The history of Simulation Theory
The idea of life as a simulation long predates modern thinking about it. Aspects of ancient literature and philosophy from the Chinese, Greek, Aztec and Mayan people reflect ideas such as our existence being someone else’s dream.
Way back in 375 BC, the philosopher Plato told a story in his Republic about a group of men who’ve lived their entire lives chained to a wall of a cave, staring at a blank wall. There’s a fire behind them, so all they have to watch all day are shadows projected on the wall from objects moving in front of the fire. The shadows are the prisoners’ reality. Socrates goes on to argue that a philosopher is like a prisoner who’s escaped and realises that the shadows are not reality at all!
Fast forward 2000-odd years to the modern incarnation of Simulation Theory, which has its origins in 2003 with Nick Bostrom’s suggestion that our conception of reality was a computer simulation.
Bostrom is also a philosopher, who heads the Future of Humanity Institute at Oxford. He’s a bit of a brain box.

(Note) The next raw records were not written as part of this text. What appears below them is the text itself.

/-- routeResult touches engine, notices, ports, smu, stations, track and xfu, and no other block. -/
@[simp] theorem Device.routeResult_leaves (d : Device) (r : TrackResult) :
    (d.routeResult r).tb = d.tb ∧ (d.routeResult r).params = d.params ∧ (d.routeResult r).roll = d.roll ∧ (d.routeResult r).sbi = d.sbi := by
  unfold Device.routeResult
  repeat' split
  all_goals simp

/-- searchResult touches engine, notices, ports, stations and track, and no other block. -/
@[simp] theorem Device.searchResult_leaves (d : Device) (p : Port) (point : Vec3) :
    (d.searchResult p point).tb = d.tb ∧ (d.searchResult p point).params = d.params ∧ (d.searchResult p point).roll = d.roll ∧ (d.searchResult p point).xfu = d.xfu ∧ (d.searchResult p point).smu = d.smu ∧ (d.searchResult p point).sbi = d.sbi := by
  unfold Device.searchResult
  split <;> try split
  all_goals simp

/-- takeBreak touches engine, notices, ports, stations, track and xfu, and no other block. -/
@[simp] theorem Device.takeBreak_leaves (d : Device) (p : Port) :
    (d.takeBreak p).tb = d.tb ∧ (d.takeBreak p).params = d.params ∧ (d.takeBreak p).roll = d.roll ∧ (d.takeBreak p).smu = d.smu ∧ (d.takeBreak p).sbi = d.sbi := by
  unfold Device.takeBreak
  split <;> try split
  all_goals simp

/-- searcherLeft touches engine, notices and track, and no other block. -/
@[simp] theorem Device.searcherLeft_leaves (d : Device) :
    d.searcherLeft.tb = d.tb ∧ d.searcherLeft.params = d.params ∧ d.searcherLeft.stations = d.stations ∧ d.searcherLeft.roll = d.roll ∧ d.searcherLeft.xfu = d.xfu ∧ d.searcherLeft.ports = d.ports ∧ d.searcherLeft.smu = d.smu ∧ d.searcherLeft.sbi = d.sbi := by
  unfold Device.searcherLeft
  split <;> try split
  all_goals simp

/-- takeFail touches engine, notices, ports, smu, stations, track and xfu, and no other block. -/
@[simp] theorem Device.takeFail_leaves (d : Device) (p : Port) :
    (d.takeFail p).tb = d.tb ∧ (d.takeFail p).params = d.params ∧ (d.takeFail p).roll = d.roll ∧ (d.takeFail p).sbi = d.sbi := by
  unfold Device.takeFail
  repeat' split
  all_goals simp

/-- leavePending touches engine, notices and track, and no other block. -/
@[simp] theorem Device.leavePending_leaves (d : Device) (p : Port) :
    (d.leavePending p).tb = d.tb ∧ (d.leavePending p).params = d.params ∧ (d.leavePending p).stations = d.stations ∧ (d.leavePending p).roll = d.roll ∧ (d.leavePending p).xfu = d.xfu ∧ (d.leavePending p).ports = d.ports ∧ (d.leavePending p).smu = d.smu ∧ (d.leavePending p).sbi = d.sbi := by
  unfold Device.leavePending
  split <;> simp

/-- reportLinkDown touches engine, notices, ports, stations, track and xfu, and no other block. -/
@[simp] theorem Device.reportLinkDown_leaves (d : Device) (p : Port) (before : StationState) :
    (d.reportLinkDown p before).tb = d.tb ∧ (d.reportLinkDown p before).params = d.params ∧ (d.reportLinkDown p before).roll = d.roll ∧ (d.reportLinkDown p before).smu = d.smu ∧ (d.reportLinkDown p before).sbi = d.sbi := by
  simp only [Device.reportLinkDown]
  repeat' split
  all_goals simp

/-- joinAcquire touches ports, stations and track, and no other block. -/
@[simp] theorem Device.joinAcquire_leaves (d : Device) (p : Port) (wasEligible : Bool) :
    (d.joinAcquire p wasEligible).tb = d.tb ∧ (d.joinAcquire p wasEligible).params = d.params ∧ (d.joinAcquire p wasEligible).roll = d.roll ∧ (d.joinAcquire p wasEligible).xfu = d.xfu ∧ (d.joinAcquire p wasEligible).smu = d.smu ∧ (d.joinAcquire p wasEligible).engine = d.engine ∧ (d.joinAcquire p wasEligible).notices = d.notices ∧ (d.joinAcquire p wasEligible).sbi = d.sbi := by
  unfold Device.joinAcquire
  split <;> simp

/-- orderUndelivered touches engine, notices, ports, smu, stations, track and xfu, and no other block. -/
@[simp] theorem Device.orderUndelivered_leaves (d : Device) (p : Port) (f : InFlight) :
    (d.orderUndelivered p f).tb = d.tb ∧ (d.orderUndelivered p f).params = d.params ∧ (d.orderUndelivered p f).roll = d.roll ∧ (d.orderUndelivered p f).sbi = d.sbi := by
  unfold Device.orderUndelivered
  repeat' split
  all_goals simp

/-- takeLearning touches smu, and no other block. -/
@[simp] theorem Device.takeLearning_leaves (d : Device) (source : LearnSource) :
    (d.takeLearning source).tb = d.tb ∧ (d.takeLearning source).track = d.track ∧ (d.takeLearning source).params = d.params ∧ (d.takeLearning source).stations = d.stations ∧ (d.takeLearning source).roll = d.roll ∧ (d.takeLearning source).xfu = d.xfu ∧ (d.takeLearning source).ports = d.ports ∧ (d.takeLearning source).engine = d.engine ∧ (d.takeLearning source).notices = d.notices ∧ (d.takeLearning source).sbi = d.sbi := by
  unfold Device.takeLearning
  split <;> simp

/-- takeLookup touches smu, and no other block. -/
@[simp] theorem Device.takeLookup_leaves (d : Device) (p : Port) :
    (d.takeLookup p).tb = d.tb ∧ (d.takeLookup p).track = d.track ∧ (d.takeLookup p).params = d.params ∧ (d.takeLookup p).stations = d.stations ∧ (d.takeLookup p).roll = d.roll ∧ (d.takeLookup p).xfu = d.xfu ∧ (d.takeLookup p).ports = d.ports ∧ (d.takeLookup p).engine = d.engine ∧ (d.takeLookup p).notices = d.notices ∧ (d.takeLookup p).sbi = d.sbi := by
  simp [Device.takeLookup]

He essentially argued that there was a chance that some a certain number of civilizations would reach a “post-human” level, with technological resources that are sufficient to run highly detailed simulations of their ancestors.
If that is true, then in those simulations there would be more simulated ancestors than there had been real ones… which means that it’s more likely than not that our experience of reality is as a simulated ancestor of these civilizations than as an actual ancestor.

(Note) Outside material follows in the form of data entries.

/-- A rotation changes the pointer and the pair flag alone. -/
theorem Xfu.rotate_leaves (x : Xfu) (r : Requester) :
    x.rotate r = { x with pointer := (x.rotate r).pointer, pairFlag := (x.rotate r).pairFlag } := by
  unfold Xfu.rotate
  repeat' split
  all_goals rfl

/-! ## The sending half (R145) -/

/-- A frame that is no longer its station's current order is the same characters. -/
@[simp] theorem InFlight.notCurrent_chars (f : InFlight) : f.notCurrent.chars = f.chars := rfl

/-- What a port can put on its line (R145): nothing new while an EOF goes out; the oldest waiting answer; a character of the frame it
sends, with no answer waiting; or IDLE, with no answer waiting and no frame SENDING. -/
theorem LinkPort.sendCharacter_cases (l : LinkPort) :
    (l.eofGoing = true ∧ l.sendCharacter = l) ∨
    (∃ a rest, l.answers = a :: rest ∧ l.sendCharacter = { l with line := a.char, answers := rest }) ∨
    (∃ f n c, l.answers = [] ∧ l.sending = .sending f n ∧ f.chars[n]? = some c ∧
      l.sendCharacter = { l with line := c, sending := .sending f (n + 1) }) ∨
    (l.answers = [] ∧ (∀ f n, l.sending ≠ .sending f n) ∧ l.sendCharacter = { l with line := .control idleCode }) := by
  by_cases going : l.eofGoing = true
  · exact .inl ⟨going, if_pos going⟩
  · rw [LinkPort.sendCharacter, if_neg going]
    obtain ⟨_, _, _, _, _, answers, _, _, _, sending, _, _, _, _, _, _, _⟩ := l
    cases answers with
    | cons a rest => exact .inr (.inl ⟨a, rest, rfl, rfl⟩)
    | nil =>
      cases sending with
      | sending f n =>
        have more : n < f.chars.length := by simpa [LinkPort.eofGoing] using going
        exact .inr (.inr (.inl ⟨f, n, f.chars[n], rfl, rfl, by simp [more], by simp [LinkPort.sendOfFrame, more]⟩))
      | idle => exact .inr (.inr (.inr ⟨rfl, by simp, rfl⟩))
      | awaiting f => exact .inr (.inr (.inr ⟨rfl, by simp, rfl⟩))

/-- Putting a character on the line changes nothing of a port but the line, the waiting answers and the count of characters sent. -/
theorem LinkPort.sendCharacter_leaves (l : LinkPort) :
    l.sendCharacter =
      { l with line := l.sendCharacter.line, answers := l.sendCharacter.answers, sending := l.sendCharacter.sending } ∧
    l.sendCharacter.inFlight = l.inFlight := by
  rcases l.sendCharacter_cases with ⟨-, h⟩ | ⟨a, rest, -, h⟩ | ⟨f, n, c, -, sending, -, h⟩ | ⟨-, -, h⟩ <;> rw [h] <;>
    simp [LinkPort.inFlight, *]

/-- The partial frames of a port stay as far as a frame goes. -/
theorem LinkPort.sendCharacter_framing {l : LinkPort} (h : l.Framing) : l.sendCharacter.Framing := by
  have kept := l.sendCharacter_leaves.1
  refine ⟨by rw [kept]; exact h.training, by rw [kept]; exact h.collected, fun f n sending => ?_⟩
  rcases l.sendCharacter_cases with ⟨-, e⟩ | ⟨a, rest, -, e⟩ | ⟨g, m, c, -, -, at_, e⟩ | ⟨-, -, e⟩ <;> rw [e] at sending
  · exact h.sent f n sending
  · exact h.sent f n sending
  · obtain ⟨rfl, rfl⟩ : g = f ∧ m + 1 = n := by simpa using sending
    exact (List.getElem?_eq_some_iff.mp at_).1
  · exact h.sent f n sending

/-! ## A running map command (R93 to R101) -/

/-- A rectangle's k-th cell lies in it: its row offset below the height, and its column offset below the width. -/
theorem rectangle_offsets {width height k : Nat} (h : k < width * height) : k / width < height ∧ k % width < width := by
  have wide : 0 < width := Nat.pos_of_ne_zero fun e => by simp [e] at h
  exact ⟨Nat.div_lt_of_lt_mul h, Nat.mod_lt _ wide⟩

/-- A command that has not finished has visited fewer cells than its length. -/
theorem MapCommand.lt_length {c : MapCommand} {k : Nat} (h : c.finished k = false) : k < c.length := by
  unfold MapCommand.finished at h
  rw [Bool.or_eq_false_iff] at h
  simpa using h.1

/-- A cell of a column and a row on the map lies in the four maps (R78). -/
theorem cellAddress_lt (p : Port) {column row : Nat} (hc : column < 512) (hr : row < 128) :
    cellAddress p column row < Config.allCells := by
  simp only [cellAddress, Config.mapCells, Config.mapColumns, Config.allCells]
  omega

A popular simplification of this suggests that if computer games and artificial intelligence continues to improve at the rate that it has over recent decades, it will predictably reach a point at which games are indistinguishable from reality.
And if that is likely to be true in the future, then it’s likely that we are in fact in one of those games that is simulating the past, as more characters will exist in multiple instances of the game than ever existed in reality.
Evidence of Simulation? You decide.
How can we prove we are simulated? Some argue we can’t — because our entire existence is within the confines of the simulation we simply won’t be given the resources or ability to detect that. But here’s some “evidence” in our corner:
1. No Aliens!
The fact we’ve not found evidence of any other civilizations is seen by some as evidence of simulation. They argue that, despite it being almost mathematically certain we’re not alone, the fact we have found no evidence of alien civilizations proves we are simulated.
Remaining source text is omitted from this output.